What makes this more than a parlor game is the extent to which it reveals the role of empathy in giving.  Just as poor people give a greater proportion of their income to charity than rich people—presumably because they know how it feels to be on the needing side of the give-and-need equation—so women may give more generously because we know what it’s like to be dependent.  Women are less likely to imagine that having been born on third base means we hit a triple; and the feminist mantra that every woman is one divorce away from welfare makes most of us acutely aware that there but for the grace of God go I.

Part II of the study, scheduled to be released in December or January, will address gender differences in the kind of charities supported: secular or religious?  Large or small?  Do women’s gifts go to operating expenses, while men’s go to bricks and mortar on which they can carve their names?  Says Mesch,

What I can tell you is from the previous research, men and women do give to different causes.  We find women seem to give more to the social service areas, to helping the needy.  Plus women seem to spread their giving out [among multiple charities] and men are much more strategic.
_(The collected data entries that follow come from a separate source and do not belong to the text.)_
-- ==== Sys2Proof/Machine/ModeRequests.lean ====
section
/-! DEFINITION. REQUEST_MODE: ENGAGE, ROLL, STOP_ROLL, DISENGAGE (chapter 2). -/

namespace Sys2Proof.Machine

/-! ### Admission -/

/-- Section 11.1: the REQUEST_MODE kinds. -/
def engageKind : Nat := 0
def rollKind : Nat := 1
def stopRollKind : Nat := 2
def disengageKind : Nat := 3

/-- R28: the three checks before a request of kind `own` reaches SEQ; `needsRoll` holds for ROLL
and STOP_ROLL. -/
def admitMode (p : Port) (own : Nat) (needsRoll : Bool) (decide_ : State → State × Result)
    (args : List Word) (s : State) : State × Result × List Word :=
  if portRank s p = 0 then refuse .noRight s
  else if argAt args 0 ≠ own then refuse .badArgument s
  else if needsRoll && !portHolds s p .roll then refuse .noRight s
  else ((decide_ s).1, (decide_ s).2, [])

/-- A REQUEST_MODE is a step of the row whose kind it carries; one whose kind is none of the four
is answered alike whichever row takes it (log entry 14). -/
def namesKind (own : Nat) (s : State) (p : Port) : Bool :=
  match askedOf s p .requestMode with
  | none => false
  | some args => argAt args 0 == own || decide (disengageKind < argAt args 0)

/-- The step of a REQUEST_MODE row. -/
def serveMode (p : Port) (own : Nat) (needsRoll : Bool) (decide_ : State → State × Result)
    (s : State) : State :=
  if namesKind own s p then serve p .requestMode (admitMode p own needsRoll decide_) s else s

/-! ### ENGAGE -/

/-- R32: an ENGAGE in SHIFTING_IN. -/
def engageInShift (p : Port) (s : State) : State × Result :=
  match s.seq.request with
  | none => (s, .busy)
  | some r =>
    if portRank s r.requester < portRank s p then
      (openRequest p .engage (postOutcome .superseded (portCode p) s), .taken)
    else (s, .busy)

/-- R31. -/
def decideEngage (p : Port) (s : State) : State × Result :=
  if s.cfg.storeBusy then (s, .busy)
  else
    match s.seq.mode with
    | .init | .stuck => (s, .condition)
    | .road => (s, if holdsBlock s.seq.blocks .pto then .blocked else .condition)
    | .parked => if holdsBlock s.seq.blocks .pto then (s, .blocked) else (startShift p s, .taken)
    | .shiftingIn => engageInShift p s
    | .pump | .roll => (s, .ok)
    | .disengaging => (s, .busy)

/-- ENGAGE (R28, R31). -/
def execEngage (w : When) (p : Port) (s : State) : Host.Outcome State Fault Refusal :=
  happen w (whenRunning (serveMode p engageKind false (decideEngage p))) s

/-! ### ROLL and STOP_ROLL -/

/-- R35: the transmission is fit to creep. -/
def fitToCreep : Transmission → Bool
  | .neutral | .lowRange => true
  | _ => false

/-- R35, R14; R24 at the entry to ROLL.  The block set is LKT's own: row 4 ACTIVE before SEQ takes the
ROLL gives BLOCKED, whether or not the set has been handed on (log entry 28). -/
def decideRoll (s : State) : State × Result :=
  if s.seq.mode ≠ .pump then (s, .condition)
  else if holdsBlock s.lkt.blocks .roll then (s, .blocked)
  else if quality s.spd == .good && (conf s).fillItems.rollEnabled &&
      fitToCreep s.spd.transmission then
    (actOnPtoBlock (transition .roll none .request s), .ok)
  else (s, .condition)

/-- ROLL (R28, R35). -/
def execRoll (w : When) (p : Port) (s : State) : Host.Outcome State Fault Refusal :=
  happen w (whenRunning (serveMode p rollKind true decideRoll)) s

/-- R36, R15; R24 at the entry to PUMP. -/
def decideStopRoll (s : State) : State × Result :=
  if s.seq.mode == .roll && s.spd.value == 0 && secured s then
    (actOnPtoBlock (transition .pump none .request s), .ok)
  else (s, .condition)

/-- STOP_ROLL (R28, R36). -/
def execStopRoll (w : When) (p : Port) (s : State) : Host.Outcome State Fault Refusal :=
  happen w (whenRunning (serveMode p stopRollKind true decideStopRoll)) s

/-! ### DISENGAGE -/

/-- R13: a DISENGAGE in SHIFTING_IN. -/
def disengageInShift (p : Port) (s : State) : State :=
  enterRelease .request (openRequest p .disengage (postOutcome .superseded (portCode p) s))

/-- R34: a DISENGAGE in DISENGAGING. -/
def takeDisengage (p : Port) (s : State) : State :=
  match s.seq.request with
  | none => openRequest p .disengage s
  | some r =>
    if r.requester = p then s
    else openRequest p .disengage (postOutcome .superseded (portCode p) s)

/-- R33. -/
def decideDisengage (p : Port) (s : State) : State × Result :=
  match s.seq.mode with
  | .init | .road | .parked | .stuck => (s, .ok)
  | .shiftingIn => (disengageInShift p s, .taken)
  | .pump | .roll => (enterSpinDown .request (openRequest p .disengage s), .taken)
  | .disengaging => (takeDisengage p s, .taken)

/-- DISENGAGE (R28, R33). -/
def execDisengage (w : When) (p : Port) (s : State) : Host.Outcome State Fault Refusal :=
  happen w (whenRunning (serveMode p disengageKind false (decideDisengage p))) s

end Sys2Proof.Machine
end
The results of her research leave Mesch hopeful.

My ideal wish is that at some point, we won’t have a need to study women’s philanthropy.  It would be wonderful if philanthropy is just philanthropy, and we understand that women have caught up in terms of their income and education and wealth.

We can really change the world––women are at the tipping point.  It’s going to be a huge movement where women can really see themselves as making an impact and being philanthropists.

Children’s crusades

May 12, 2008

Nicholas Kristof highlighted some very impressive young philanthropists in his New York Times column yesterday; but one of his observations made the Nonprofiteer cringe.

The humanitarian prodigies like Ana and Nick are laudable for going beyond simple protesting to help their causes. Today’s young social entrepreneurs come across as more constructive than my generation of student activists, and more savvy about how to accomplish their goals cost-effectively.

“Simple protesting”–another term for that is “political action.” And as committed to the service-providing nonprofit sector as she is, the Nonprofiteer doesn’t imagine–and doesn’t want others to imagine–that it’s a substitute for monitoring, and where necessary changing, government policies toward those in need. Nor is it clear that organizing a nation’s worth of benefit dances to pay for anti-malarial bednets is more “cost-effective” than organizing a nationwide letter-writing campaign urging Congress to spend money on bednets instead of the Iraq war.

So while we’re celebrating charitable young people, let’s not devalue those who choose political involvement instead. There’s nothing “more constructive” they–or any of us–could do than holding our own government to account.